Recorded data:
-- ==== Sys2Proof/Machine/RollCall.lean ====
section
/-! DEFINITION. Roll call and group epochs (R320 to R325) and the SUMMARY of a ring (R319). -/

namespace Sys2Proof.Machine

/-! ### The manifest, R320 -/

/-- Configuration fields of a scale record as the manifest takes them, with its number. -/
def scaleConfigBytes (e : Nat × ScaleRec) : Bytes :=
  let r := e.2
  le 2 e.1 ++ [BitVec.ofNat 8 (r.fmt.toNat + 16 * r.policy.toNat + 64 * boolNat r.blockEn + 128 * boolNat r.voidOnMiss),
    BitVec.ofNat 8 r.margin.toNat, BitVec.ofNat 8 r.satShift.toNat, BitVec.ofNat 8 r.flushShift.toNat,
    BitVec.ofNat 8 r.histLen.toNat] ++ w32 r.staticScale ++ w64 r.scaleAddr

/-- The session configuration that CONFIG_DIGEST covers. Assumption log 72 (DESIGN CHOICE). -/
def Session.configBytes (x : Session) : Bytes :=
  ((x.scales.map scaleConfigBytes).flatten) ++ x.routingDigest ++
    ((x.groups.map fun g => le 2 g.length ++ (g.map (le 2)).flatten).flatten) ++
    slice x.config 3 1 ++ slice x.config 36 8 ++ slice x.config 32 4

/-- Module, half or quarter (R320 PIECE). -/
def Session.pieceSize (x : Session) : Nat := if x.dies = 4 then 0 else if x.dies = 2 then 1 else 2

/-- The manifest. Assumption log 72 (DESIGN CHOICE). -/
def State.manifest (s : State) (i : Nat) (epoch : W64) : Bytes :=
  let x := s.session i
  let places := (List.range x.members).map fun r => le 1 (x.placeOf r).1 ++ le 1 (x.placeOf r).2
  let slots := (x.lists.insertionSort fun a b => a.1 ≤ b.1).map fun l => l.2.digest
  let kernel := match x.kernel with | some k => k.digest | none => zeros 64
  w64 epoch ++ le 2 x.members ++ le 1 x.pieceSize ++ le 1 (boolNat x.noiseEn) ++ w32 x.sealRec.step ++
    w16 x.sealRec.attempt ++ zeros 6 ++ w64 s.fw.version ++ Crypto.sha512 s.fw.digests.flatten ++
    Crypto.sha512 places.flatten ++ Crypto.sha512 x.configBytes ++ Crypto.sha512 (slots.flatten ++ kernel) ++
    Crypto.sha512 (ascii "LSV960-SEED" ++ x.seed)

/-! ### Classification, R322 -/

/-- A member held for SEAL_LOST (R329). -/
def Session.sealLost (x : Session) : Bool := x.held.held && (x.held.ownReasons &&& rcSealLost) ≠ 0

/-- The held flag of a ROLL_CALL: a member held for SEAL_LOST (R329), or quarantined (R360).
Assumption log 58 (DEDUCED). -/
def Session.heldFlag (x : Session) : Bool := x.sealLost || x.mem.quarantined

/-- The body of a member's ROLL_CALL. Assumption log 72 (DESIGN CHOICE). -/
def State.rollBody (s : State) (i : Nat) (epoch : W64) (digest : Bytes) : Bytes :=
  let x := s.session i
  w64 s.time.now ++ w64 s.fw.version ++ w64 epoch ++ w32 x.sealRec.step ++ w16 x.sealRec.attempt ++
    le 1 (boolNat x.heldFlag) ++ [0] ++ digest ++ le 2 x.rank

/-- R322: the reasons of a body against the reference. -/
def classify (ref : Bytes) (b : Bytes) (timeBad : Bool) : Byte :=
  let version := decide (u64 b 8 ≠ u64 ref 8)
  let state := decide (u32 b 24 ≠ u32 ref 24 ∨ u16 b 28 ≠ u16 ref 28 ∨ u64 b 16 ≠ u64 ref 16) || bitOf (fieldAt b 30 1) 0
  let config := decide (slice b 32 64 ≠ slice ref 32 64) && !version && !state
  (if config then rcConfig else 0) ||| (if version then rcVersion else 0) ||| (if state then rcState else 0) |||
    (if timeBad then rcTime else 0)

/-- R322: the reasons of a rank of one's ring: ABSENT when no message of it is held, or no reference is. -/
def RollCall.reasonsOf (r : RollCall) (rank : Nat) : Byte :=
  match r.heard.find? (·.rank = rank), r.reference with
  | some m, some ref => classify ref m.body m.timeBad
  | _, _ => rcAbsent

/-- Keep a message, one a rank. -/
def RollCall.hear (r : RollCall) (m : RollMsg) : RollCall :=
  if r.heard.any (·.rank = m.rank) then r else { r with heard := r.heard ++ [m] }

/-! ### Summaries, R319 -/

/-- The reason map of a summary: bitmap `b` has bit `n` set when position `n` carried reason bit `b`. -/
def reasonMap (l : List (Nat × Nat)) : Bytes :=
  ((List.range 10).map fun b =>
    le 4 (((l.filter fun e => bitOf e.2 b).map fun e => 2 ^ e.1).eraseDups.sum)).flatten

/-- Positions as a bitmap. -/
def positions (l : List Nat) : Nat := (l.eraseDups.map fun p => 2 ^ p).sum

/-- OR of a list of reasons. -/
def orAll (l : List Nat) : Nat := l.foldl (· ||| ·) 0

/-- A SUMMARY body. Assumption log 72 (DESIGN CHOICE). -/
def summaryBody (kind ring : Nat) (l : List (Nat × Nat)) (heard : List Nat) (ref step attempt : Nat) (digest : Bytes)
    (epoch : Nat) : Bytes :=
  le 1 kind ++ le 1 ring ++ le 2 (orAll (l.map (·.2))) ++ le 4 (positions heard) ++ le 8 ref ++ le 4 step ++
    le 2 attempt ++ zeros 2 ++ reasonMap l ++ padTo 64 (digest.take 64) ++ le 8 epoch

/-- The roll-call SUMMARY of a ring master. -/
def Session.rollSummary (x : Session) (r : RollCall) : Bytes :=
  let ranks := x.ringRanks x.ownRing
  summaryBody 2 x.ownRing (ranks.map fun k => ((x.placeOf k).2, (r.reasonsOf k).toNat))
    ((ranks.filter fun k => r.heard.any (·.rank = k)).map fun k => (x.placeOf k).2) r.p.toNat 0 0 (slice r.body 32 64)
    r.epoch.toNat

/-- The seal SUMMARY of a ring master. -/
def Session.sealSummary (x : Session) (q : Sealing) : Bytes :=
  let ranks := x.ringRanks x.ownRing
  let mine := x.votes.filter fun v => ranks.contains v.rank && v.step = x.sealRec.step && v.attempt = x.sealRec.attempt
  summaryBody 1 x.ownRing (mine.map fun v => ((x.placeOf v.rank).2, v.reasons.toNat))
    (mine.map fun v => (x.placeOf v.rank).2) q.launch.toNat x.sealRec.step.toNat x.sealRec.attempt.toNat (zeros 64) 0

/-- R318: every active member of the ring has been heard from. -/
def State.ringHeard (s : State) (x : Session) (heard : Nat → Bool) : Bool := (s.activeRanks x).all heard

/-- The seal summary of a ring other than ring 0 leaves, when its ring is complete or its deadline has come. -/
def State.sealSummaryDue (s : State) (i : Nat) : State :=
  let x := s.session i
  match x.sealing with
  | some q =>
    if x.isMaster ∧ x.ownRing ≠ 0 ∧ ¬ x.sealSummarySent ∧
        (s.ringHeard x (fun k => x.votes.any fun v => v.rank = k ∧ v.step = x.sealRec.step ∧ v.attempt = x.sealRec.attempt) ∨
          q.launch.toNat + ns q.decideNs ≤ s.now + ns 1400) then
      (s.sendUp i 2 5 (x.sealSummary q)).onSession i fun x => { x with sealSummarySent := true }
    else s
  | none => s

/-- The roll-call summary likewise. -/
def State.rollSummaryDue (s : State) (i : Nat) : State :=
  let x := s.session i
  match x.roll with
  | some r =>
    if x.isMaster ∧ x.ownRing ≠ 0 ∧ r.sent ∧ ¬ r.summarySent ∧
        ((s.ringHeard x (fun k => r.heard.any (·.rank = k)) ∧ r.reference.isSome) ∨ r.p.toNat + ns 48000 ≤ s.now) then
      (s.sendUp i 4 5 (x.rollSummary r)).onSession i fun x => { x with roll := some { r with summarySent := true } }
    else s
  | none => s

/-- SUMMARY_DEADLINE. -/
def execSummaryDeadline (i : Nat) (s : State) : Out := .next ((s.sealSummaryDue i).rollSummaryDue i)

/-- SUMMARY: held by rank 0 until it decides. -/
def execSummary (p : Nat) (m : Bytes) (s : State) : Out :=
  .next <|
    let kind := if bitsAt m 0 1 3 0 = 4 then 4 else 2
    match s.takeMsg (.port p) 5 kind m with
    | (s, some g) =>
      s.onSession g.sess fun x =>
        if x.rank ≠ 0 ∨ x.consign.isNone then x
        else if (u8 g.body 0).toNat = 1 then { x with ringSummaries := x.ringSummaries ++ [g.body] }
        else
          match x.roll with
          | some r => if u64 g.body 8 = r.p then { x with roll := some { r with summaries := r.summaries ++ [g.body] } } else x
          | none => x
    | (s, none) => s

/-! ### Roll call -/

/-- ROLL_CALL_POSTMARK. -/
def execRollCallPostmark (i : Nat) (s : State) : Out :=
  .next <|
    let x := s.session i
    match x.roll with
    | some r =>
      if r.sent ∨ s.now < r.p.toNat then s
      else
        let digest := Crypto.sha512 (s.manifest i r.epoch)
        let body := s.rollBody i r.epoch digest
        let own : RollMsg := ⟨x.rank, body, s.time.sync ≠ .locked⟩
        let r := { r with sent := true, body := body, reference := if x.rank = 0 then some body else r.reference }
        let s := s.onSession i fun x => { x with manifest := digest, roll := some (r.hear own) }
        let s := s.sendBoth i 7 body
        if x.rank = 0 then s.sendGateways i 4 7 body else s
    | none => s

/-- R318: a gateway sends a message that came to it by flit around its own ring, where `fit` holds of it. -/
def State.relay (s : State) (g : Msg) (type : Nat) (fit : Bool) : State :=
  let x := s.session g.sess
  if g.byFlit ∧ fit ∧ x.isMaster ∧ x.ownRing ≠ 0 then s.sendBoth g.sess type g.body else s

/-- R322: the time of a message from the ring is out: its arrival less the path delay, this member's own hop and the
`rest` of the hops on the way, differs from SEND_POSTMARK by more than 100 ns. -/
def State.rollTimeBad (s : State) (cw : Bool) (rest : Nat) (g : Msg) : Bool :=
  let path : Int := (s.side (!cw)).delay + rest
  decide (ns 100 < ((s.now : Int) - path - (fieldAt g.body 0 8 : Nat)).natAbs)

/-- ROLL_CALL_MESSAGE. R322 makes a sender that is not LOCKED a case of TIME, and its message says nothing of it, nor of the
delays that other members measured on its path: the command does. A gateway sends rank 0's message around its ring (R318).
Assumption log 58 (DEDUCED). -/
def execRollCallMessage (sender : RollSender) (m : Bytes) (s : State) : Out :=
  .next <|
    match s.takeMsg sender.rx 7 4 m with
    | (s, some g) =>
      let x := s.session g.sess
      let rank := fieldAt g.body 96 2
      match x.roll with
      | some r =>
        let r := if rank = 0 ∧ r.reference.isNone then { r with reference := some g.body } else r
        let bad := !sender.locked || match sender.rx with | .ring cw => s.rollTimeBad cw sender.path g | .port _ => false
        let r := if x.isMaster ∧ ¬ r.summarySent ∧ (x.ringRanks x.ownRing).contains rank then
            r.hear ⟨rank, g.body, bad⟩ else r
        let s := s.onSession g.sess fun x => { x with roll := some r }
        s.relay g 7 (rank = 0)
      | none => s.relay g 7 (rank = 0)
    | (s, none) => s

/-- Reasons of every rank as rank 0 gathers them (R322). -/
def Session.rollReasons (x : Session) (r : RollCall) : List (Nat × Byte) :=
  (List.range x.members).map fun k =>
    let (ring, pos) := x.placeOf k
    if ring = 0 then (k, r.reasonsOf k)
    else
      match r.summaries.find? fun b => (u8 b 1).toNat = ring with
      | none => (k, rcAbsent)
      | some b =>
        let own : Byte := (List.range 8).foldl (fun a n => if bitOf (fieldAt b (24 + 4 * n) 4) pos then setBit a n else a) 0
        let head : Byte :=
          if k ≠ x.ringMaster ring then 0
          else if u64 b 128 ≠ r.epoch then rcState
          else if slice b 64 64 ≠ slice r.body 32 64 ∧ own &&& (rcVersion ||| rcState) = 0 then rcConfig
          else 0
        (k, own ||| head)

/-- ROLL_CALL_DECIDE. -/
def execRollCallDecide (i : Nat) (s : State) : Out :=
  .next <|
    let x := s.session i
    match x.roll with
    | some r =>
      let all := ((x.ringRanks x.ownRing).all fun k => r.heard.any (·.rank = k)) &&
        (x.rings.filter (· ≠ 0)).all fun g => r.summaries.any fun b => (u8 b 1).toNat = g
      if x.rank ≠ 0 ∨ ¬ r.sent ∨ r.verdict.isSome ∨ ¬ (all ∨ r.p.toNat + ns 50000 ≤ s.now) then s
      else
        let rs := x.rollReasons r
        let reasons := orAll (rs.map fun e => e.2.toNat)
        let d : Byte := if reasons = 0 then 1 else 2
        let head := w64 r.epoch ++ [d, 0] ++ le 2 reasons ++ zeros 4 ++ le 8 (r.p.toNat + ns 100000) ++ w64 r.p
        let body := head ++ s.recordTag i head
        let s := s.onSession i fun x =>
          { x with
            roll := some { r with verdict := some (d, BitVec.ofNat 16 reasons) }
            held := { x.held with reasonOf := (rs.filter fun e => e.2 ≠ 0) } }
        (s.sendBoth i 8 body).sendGateways i 4 8 body
    | none => s

/-- VERDICT: a member holds it, and a gateway sends it around its ring (R318, R323). -/
def execVerdict (rx : Rx) (m : Bytes) (s : State) : Out :=
  .next <|
    match s.takeMsg rx 8 4 m with
    | (s, some g) =>
      let x := s.session g.sess
      match x.roll with
      | some r =>
        let s := if slice g.body 32 16 = s.recordTag g.sess (slice g.body 0 32) ∧ u64 g.body 0 = r.epoch ∧ r.verdict.isNone then
            s.onSession g.sess fun x => { x with roll := some { r with verdict := some (u8 g.body 8, u16 g.body 10) } }
          else s
        s.relay g 8 true
      | none => s.relay g 8 true
    | (s, none) => s

/-- R324: an epoch opens. -/
def State.openEpoch (s : State) (i : Nat) (e : W64) : State :=
  let s := s.onSession i fun x =>
    { x with epoch := e, epochOpen := true, roll := none, frameSeq := 0,
             held := { x.held with held := false, ownReasons := 0, groupReasons := 0, epoch := e } }
  (List.range 18).foldl (fun s p =>
    let q := s.port p
    if q.bound ∧ q.session.toNat = i then
      let s := s.onPort p fun q => { q with epochTagFail := 0 }
      if q.runs ∨ q.state = .keying then s.enterKeying p else s
    else s) s

/-- R324, R327: at OPEN_POSTMARK an epoch opens, or the member is held for the reasons its own roll call gave.
Assumption log 58 (DEDUCED). -/
def State.epochDue (s : State) (i : Nat) : State :=
  match (s.session i).roll with
  | some r =>
    if s.now < r.p.toNat + ns 100000 then s
    else
      let own : Byte := match r.reference with
        | some ref => classify ref r.body ((r.heard.find? (·.rank = (s.session i).rank)).any (·.timeBad))
        | none => 0
      match r.verdict with
      | some (d, reasons) =>
        if d = 1 then s.openEpoch i r.epoch
        else
          (s.hold i own).onSession i fun x =>
            { x with roll := none, held := { x.held with groupReasons := BitVec.ofNat 8 reasons.toNat, epoch := r.epoch } }
      | none =>
        (s.hold i (own ||| rcNoVerdict)).onSession i fun x =>
          { x with roll := none, held := { x.held with epoch := r.epoch } }
  | none => s

/-- EPOCH_OPEN. -/
def execEpochOpen (i : Nat) (s : State) : Out := .next (s.epochDue i)

end Sys2Proof.Machine
end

* Action item
Please find the lines in the data that contain the word "false" and copy them.

* Response to this exercise
        let bad := !sender.locked || match sender.rx with | .ring cw => s.rollTimeBad cw sender.path g | .port _ => false
             held := { x.held with held := false, ownReasons := 0, groupReasons := 0, epoch := e } }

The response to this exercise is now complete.